Он смотрит на меня. Кивает.

— Купим тебе школу.

— Но сначала я поеду с тобой. Буду рядом с тобой, не сомневайся. Мы успеем всё.

— Нагнем этот мир.

— Да. Вместе.

С каждой минутой, пока длится первый день Игр, становится легче. Внутри болит — щиплет, рвет. Куда без этого? Боли столько, что впору захлебнуться, будь я чуть слабее. Происходит страшное: мечта меркнет. Даже пока я была на костылях, даже когда отходила от наркоза, даже когда летела сюда зрителем, оказывается, где-то внутри, в сокровенной части души, верила, что выступлю. Смех один! Но так и было. По-детски верила в чудо.

Сейчас я мечту отпускаю. Освобождаю место для новой. Должно быть… взрослею.

Алекс рядом. Не мама, не тренер, уж, конечно, не отец, который звонит раз в полгода. Когда я сломала ногу, он так и сказал мне: давно пора заканчивать с этой гимнастикой.

Рядом не подруги, с которыми пуд соли съели. Рядом тот, кто еще недавно казался чужим. И он всё понимает. Этот момент я не забуду никогда в жизни. Клянусь. Никогда.

После Лизы мы решаем поехать пообедать. Лена выступает только завтра, претенденток из других стран, которые были бы интересны, я посмотрела.
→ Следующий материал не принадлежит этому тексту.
-- ==== Sys2Proof/Machine/PortOps.lean ====
section
/-! DEFINITION. The two ports (chapters 6 and 11): the CRC, assembling frames from bytes, completed and abandoned frames,
taking a command and replying to it, taking a machine record with its checks, and the frame of every event: what a
module that is unpowered or held in reset does not take. -/

namespace Sys2Proof.Machine

/-- The outcome of every meaning, by type. -/
abbrev Result := Host.Outcome State Fault Refusal

/-- An event changes the state by `g`. A module without supply or with its reset input held takes no event (log 6). -/
def event (g : State → State) (s : State) : Result := .next (if s.live then g s else s)

/-! ### The CRC (R170) -/

/-- R170: one bit of the CRC: polynomial 0x1021, most significant bit first. -/
def crcBit (r : BitVec 16) : BitVec 16 := if r.msb then (r <<< 1) ^^^ 0x1021#16 else r <<< 1

/-- R170: one byte of the CRC. -/
def crcByte (r : BitVec 16) (b : Byte) : BitVec 16 :=
  crcBit (crcBit (crcBit (crcBit (crcBit (crcBit (crcBit (crcBit (r ^^^ (b.zeroExtend 16 <<< 8)))))))))

/-- R170: the CRC of a run of bytes, from 0xFFFF. -/
def crc16 (bytes : List Byte) : BitVec 16 := bytes.foldl crcByte 0xFFFF#16

/-- R170: the CRC of a frame: over length, kind, ref and body. -/
def frameCrc (kind ref : Byte) (body : List Byte) : BitVec 16 :=
  crc16 (BitVec.ofNat 8 body.length :: kind :: ref :: body)

/-! ### Assembling frames (R87, R170, R171) -/

/-- R87, R170: the frame that a run of bytes spells, from lead byte to CRC, with nothing after it. -/
def readFrame : List Byte → Option Frame
  | lead :: length :: kind :: ref :: rest =>
    if lead = 0xB5#8 ∧ rest.length = length.toNat + 2 then
      match rest.drop length.toNat with
      | [hi, lo] => some { kind := kind, ref := ref, body := rest.take length.toNat, crc := BitVec.ofNat 16 (be16 hi lo) }
      | _ => none
    else none
  | _ => none

/-- R87: what one more byte can end: a frame with a length byte above 250, or a frame read to its last CRC byte. -/
inductive Assembled where
  | overlong
  | whole (frame : Frame)
deriving DecidableEq, Repr

/-- R87, R170: the port reads one byte. Between frames (`reading` is empty) every byte but the lead byte is ignored;
within a frame every byte is data, until the length byte proves too long or the last CRC byte is read. -/
def assemble (reading : List Byte) (b : Byte) : List Byte × Option Assembled :=
  match reading with
  | [] => (if b = 0xB5#8 then [b] else [], none)
  | [lead] => if Config.bodyRoom < b.toNat then ([], some .overlong) else ([lead, b], none)
  | _ =>
    match readFrame (reading ++ [b]) with
    | some fr => ([], some (.whole fr))
    | none => (reading ++ [b], none)

/-! ### The supervisory port (R171 to R173) -/

/-- Changes the supervisory counters. -/
def State.supCount (s : State) (g : SupCounters → SupCounters) : State :=
  { s with ports := { s.ports with supCounters := g s.ports.supCounters } }

/-- R171: a frame's last byte has been read at the supervisory port. -/
def State.supFrame (fr : Frame) (s : State) : State :=
  if frameCrc fr.kind fr.ref fr.body = fr.crc then
    let s := { s with ports := { s.ports with hostFlashes := s.ports.hostFlashes + 1 } }
    let s := if s.control.silence.isSome then s.onControl Control.startSilence else s
    if s.ports.cmdQueue.length < Config.commandQueueRoom then
      { s with ports := { s.ports with cmdQueue := s.ports.cmdQueue ++ [⟨fr.kind, fr.ref, fr.body⟩] } }
    else s.supCount fun c => { c with overruns := bump c.overruns }
  else s.supCount fun c => { c with crc := bump c.crc }

/-- R171: the supervisory port reads one byte. -/
def State.supByte (s : State) (b : Byte) : State :=
  let next := assemble s.ports.supReading b
  let s := { s with ports := { s.ports with supReading := next.1 } }
  match next.2 with
  | none => s
  | some .overlong => s.supCount fun c => { c with framing := bump c.framing }
  | some (.whole fr) => s.supFrame fr

/-- R171: bytes reach the supervisory port, each within 2 ms of the one before. -/
def State.supBytes (bytes : List Byte) (s : State) : State := bytes.foldl State.supByte s

/-- R171: the frame being read at the supervisory port, if any, is abandoned. -/
def State.supAbandon (s : State) : State := { s with ports := { s.ports with supReading := [] } }

/-- R172, R88: it is the turn of `r`: it heads its queue. DESIGN CHOICE (log 4): with no frame waiting `r` is a frame that
has just completed and is taken at once; what its completion does (R159, R171, R182, R87) belongs to the rows
SUPERVISORY_FRAME and FLEET_FRAME alone, and taking it does none of that. -/
def isNext (queue : List Record) (r : Record) : Bool :=
  match queue with
  | h :: _ => decide (h = r)
  | [] => true

/-- R172: the module runs, and `r` is the frame that the Supervisory Port takes next. -/
def State.takesCommand (s : State) (r : Record) : Bool := s.live && isNext s.ports.cmdQueue r

/-- R88: the module runs, and `r` is the record that the Fleet Port takes next. -/
def State.takesRecord (s : State) (r : Record) : Bool := s.live && isNext s.ports.fleetQueue r

/-- The frame is a reply. -/
def SupOut.isReply : SupOut → Bool
  | .reply .. => true
  | .notice .. => false

/-- R172, R173: when a command is taken, the reply to the one before has been sent in full, and every frame formed
before that reply; what is left of the backlog is what was formed after it (log 7). -/
def unsent (backlog : List SupOut) : List SupOut := (backlog.reverse.takeWhile fun o => !o.isReply).reverse

/-- R172: the frame at the head is taken from the command receive queue. DESIGN CHOICE (log 4): where the queue is empty the
frame is one that has just completed, and taking it neither restarts a running host silence timer (R159) nor flashes the
HOST indicator (R182) nor asks for room (R171): `State.supFrame` alone does that, at the completion. -/
def State.takeFrame (s : State) : State :=
  { s with
    ports := { s.ports with cmdQueue := s.ports.cmdQueue.tail }
    floor := { s.floor with supTx := unsent s.floor.supTx } }

/-- R173: the reply is formed and handed to the transmitter. -/
def State.reply (kind ref : Byte) (status : Status) (data : ReplyData) (s : State) : State :=
  { s with floor := { s.floor with supTx := s.floor.supTx ++ [.reply kind ref status data] } }

/-- A command's action: the state it leaves, its reply's status and data. -/
abbrev Action := State → State × Status × ReplyData

/-- R172: a body whose length does not suit the kind. -/
def badLength : Action := fun s =>
  (s.supCount fun c => { c with lengths := bump c.lengths }, .badLength, .nothing)

/-- A refused command: no state changes (R173). -/
def refuse (status : Status) (data : ReplyData) : Action := fun s => (s, status, data)

/-- R172: a command is taken whole and answered by one reply. Frames are taken from the head of the queue, so a command
whose turn has not come changes nothing. DESIGN CHOICE (log 4): a command given with the queue empty is a frame just
completed, whose completion stands in no row: the host silence timer (R159), the HOST indicator (R182) and the room of
the queue (R171) are SUPERVISORY_FRAME's alone. -/
def command (kind ref : Byte) (body : List Byte) (act : Action) (s : State) : Result :=
  .next (if s.takesCommand ⟨kind, ref, body⟩ then
    let answer := act s.takeFrame
    answer.1.reply kind ref answer.2.1 answer.2.2
  else s)

/-- A command without a body (Table 11-8). -/
def withoutBody (body : List Byte) (act : Action) : Action := if body = [] then act else badLength

/-! ### The fleet port (R87 to R92) -/

/-- Changes the fleet counters. -/
def State.fleetCount (s : State) (g : FleetCounters → FleetCounters) : State :=
  { s with floor := { s.floor with fleetCounters := g s.floor.fleetCounters } }

/-- R87: a frame's last byte has been read at the fleet port. -/
def State.fleetFrame (fr : Frame) (s : State) : State :=
  if frameCrc fr.kind fr.ref fr.body = fr.crc then
    let s := { s with ports := { s.ports with fleetFlashes := s.ports.fleetFlashes + 1 } }
    if s.ports.fleetQueue.length < Config.fleetQueueRoom then
      { s with ports := { s.ports with fleetQueue := s.ports.fleetQueue ++ [⟨fr.kind, fr.ref, fr.body⟩] } }
    else s.fleetCount fun c => { c with overruns := bump c.overruns }
  else s.fleetCount fun c => { c with crc := bump c.crc }

/-- R87: the fleet port reads one byte. -/
def State.fleetByte (s : State) (b : Byte) : State :=
  let next := assemble s.ports.fleetReading b
  let s := { s with ports := { s.ports with fleetReading := next.1 } }
  match next.2 with
  | none => s
  | some .overlong => s.fleetCount fun c => { c with framing := bump c.framing }
  | some (.whole fr) => s.fleetFrame fr

/-- R87: bytes reach the fleet port, each within 2 ms of the one before. -/
def State.fleetBytes (bytes : List Byte) (s : State) : State := bytes.foldl State.fleetByte s

/-- R87: the frame being read at the fleet port, if any, is abandoned. -/
def State.fleetAbandon (s : State) : State := { s with ports := { s.ports with fleetReading := [] } }

/-- R88: the record at the head is taken from the fleet receive queue. DESIGN CHOICE (log 4): where the queue is empty the
record is one that has just completed, and taking it neither flashes the FLEET indicator (R182) nor asks for room (R88):
`State.fleetFrame` alone does that, at the completion. -/
def State.takeRecord (s : State) : State := { s with ports := { s.ports with fleetQueue := s.ports.fleetQueue.tail } }

/-- R89: one more stray. -/
def State.stray (s : State) : State := s.fleetCount fun c => { c with strays := bump c.strays }

/-- R89, R90: a record of a known kind is taken. `parsed` is none where the body length does not suit the kind; it holds
what the machine's owners do with the record, or the count of a failed check 5 or 6. A record from a LOST machine sets
its heard-while-lost flag and goes to no other block (R111). Records are taken from the head of the queue, so a record
whose turn has not come changes nothing; one given with the queue empty is a record just completed, without the effects
of its completion (R88, log 4). -/
def machineRecord (kind slot : Byte) (body : List Byte) (parsed valid : Option (State → State)) (s : State) : Result :=
  .next (if s.takesRecord ⟨kind, slot, body⟩ then
    let s := s.takeRecord
    match parsed with
    | none => s.fleetCount fun c => { c with lengths := bump c.lengths }
    | some act =>
      if isSlot slot.toNat = false then s.stray
      else
        match s.floor.machines.look slot.toNat with
        | none => s.stray
        | some x =>
          match valid with
          | some failed => failed s
          | none =>
            if x.state = .lost then s.onFloor fun _ f => f.modMachine slot.toNat fun y => { y with heard := true }
            else act s
  else s)

/-- R90: a percentage above 100 is taken as 100. -/
def percent (b : Byte) : Nat := min b.toNat 100

/-- R90: a request count above 4 is taken as 4. -/
def requestCount (b : Byte) : Nat := min b.toNat 4

/-! ### What waits to be taken (R172, R88) -/

/-- Table 11-8: the command of each command kind. -/
def hostCommands : List (Byte × (Byte → List Byte → Instr)) :=
  [ (0x01#8, .cellDefine), (0x02#8, .laneDefine), (0x03#8, .lineSetup), (0x04#8, .timingSetup),
    (0x05#8, .machineEnroll), (0x06#8, .fleetReset), (0x07#8, .nightBegin), (0x10#8, .dryingSetup),
    (0x11#8, .environmentSet), (0x12#8, .markSet), (0x13#8, .markClear), (0x14#8, .noticeControl),
    (0x15#8, .noticeClear), (0x18#8, .cellRead), (0x19#8, .machineRead), (0x1A#8, .laneRead), (0x1B#8, .lineRead),
    (0x1C#8, .countersRead), (0x1D#8, .noticeRead), (0x1E#8, .mapCheck), (0x20#8, .nightRecall),
    (0x21#8, .nightContinue), (0x22#8, .nightEnd), (0x23#8, .resumeAll), (0x24#8, .clockSet), (0x25#8, .legLoad),
    (0x26#8, .legCancel), (0x27#8, .machineHalt), (0x28#8, .machineResume), (0x29#8, .machineRestore),
    (0x2A#8, .machineWithdraw), (0x2B#8, .zoneClose), (0x2C#8, .zoneOpen) ]

/-- Table 11-9: the record of each kind of machine record. -/
def machineRecords : List (Byte × (Byte → List Byte → Instr)) :=
  [ (0x41#8, .beacon), (0x42#8, .arrive), (0x43#8, .request), (0x44#8, .ack), (0x45#8, .faultStop),
    (0x46#8, .restart) ]

/-- R172: the command that a frame of the command receive queue is, by its kind byte. -/
def hostCommand (r : Record) : Instr :=
  match hostCommands.find? fun e => decide (e.1 = r.kind) with
  | some e => e.2 r.ref r.body
  | none => .supervisoryUnknownKind r.kind r.ref r.body

/-- R89: the machine record that a frame of the fleet receive queue is, by its kind byte. -/
def machineCommand (r : Record) : Instr :=
  match machineRecords.find? fun e => decide (e.1 = r.kind) with
  | some e => e.2 r.ref r.body
  | none => .fleetUnknownKind r.kind r.ref r.body

/-- R172, R88: what the ports of a running module take next: the frame at the head of the command receive queue, else the
record at the head of the fleet receive queue (log 1). -/
def State.nextTaken (s : State) : Option Instr :=
  if s.live then (s.ports.cmdQueue.head?.map hostCommand).or (s.ports.fleetQueue.head?.map machineCommand) else none

end Sys2Proof.Machine
end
Обедаем в красивом месте. Алекс рассказывает в красках о созвоне с японцами. Мы, кстати, видели семью Иоши, тепло поздоровались.

Болтаем об Австралии, о неизбежных терках с Борисом и другими партнерами. О моей тренерской карьере, которая вдруг начала так четко представляться, что сама себя боюсь. Я даже рассказываю правду про розы, так доверяю ему.

Потом мы купаемся, загораем. Вечером едем в клуб отмечать. Я стараюсь не пялится вокруг, внутри же поражаясь атмосфере. Так тут богато, круто, волнительно! Лишь только Алексу на ухо кричу, в каком шоке. Не знала, не ожидала, что такая жизнь есть.

— У нас в зале не так. Совсем не так всё было, Алекс! И на праздниках у нас были викторины! Просто викторины! А мне двадцать один.

Он смеется.

— Андреева представляется орлицей. Которая крыльями свое потомство от мира охраняла. Не давала ни вам оглядеться по сторонам, ни кому-то к вам заглянуть.

— Ты о чем? — прижимаюсь.

Официант наливает две стопки текилы. Мы у барной стойки, здесь звук потише и хоть как-то можно разговаривать.

— После того, как я подарил тебе те розы, она меня вызывала к себе. На ковер, да. Отчитала как пацана.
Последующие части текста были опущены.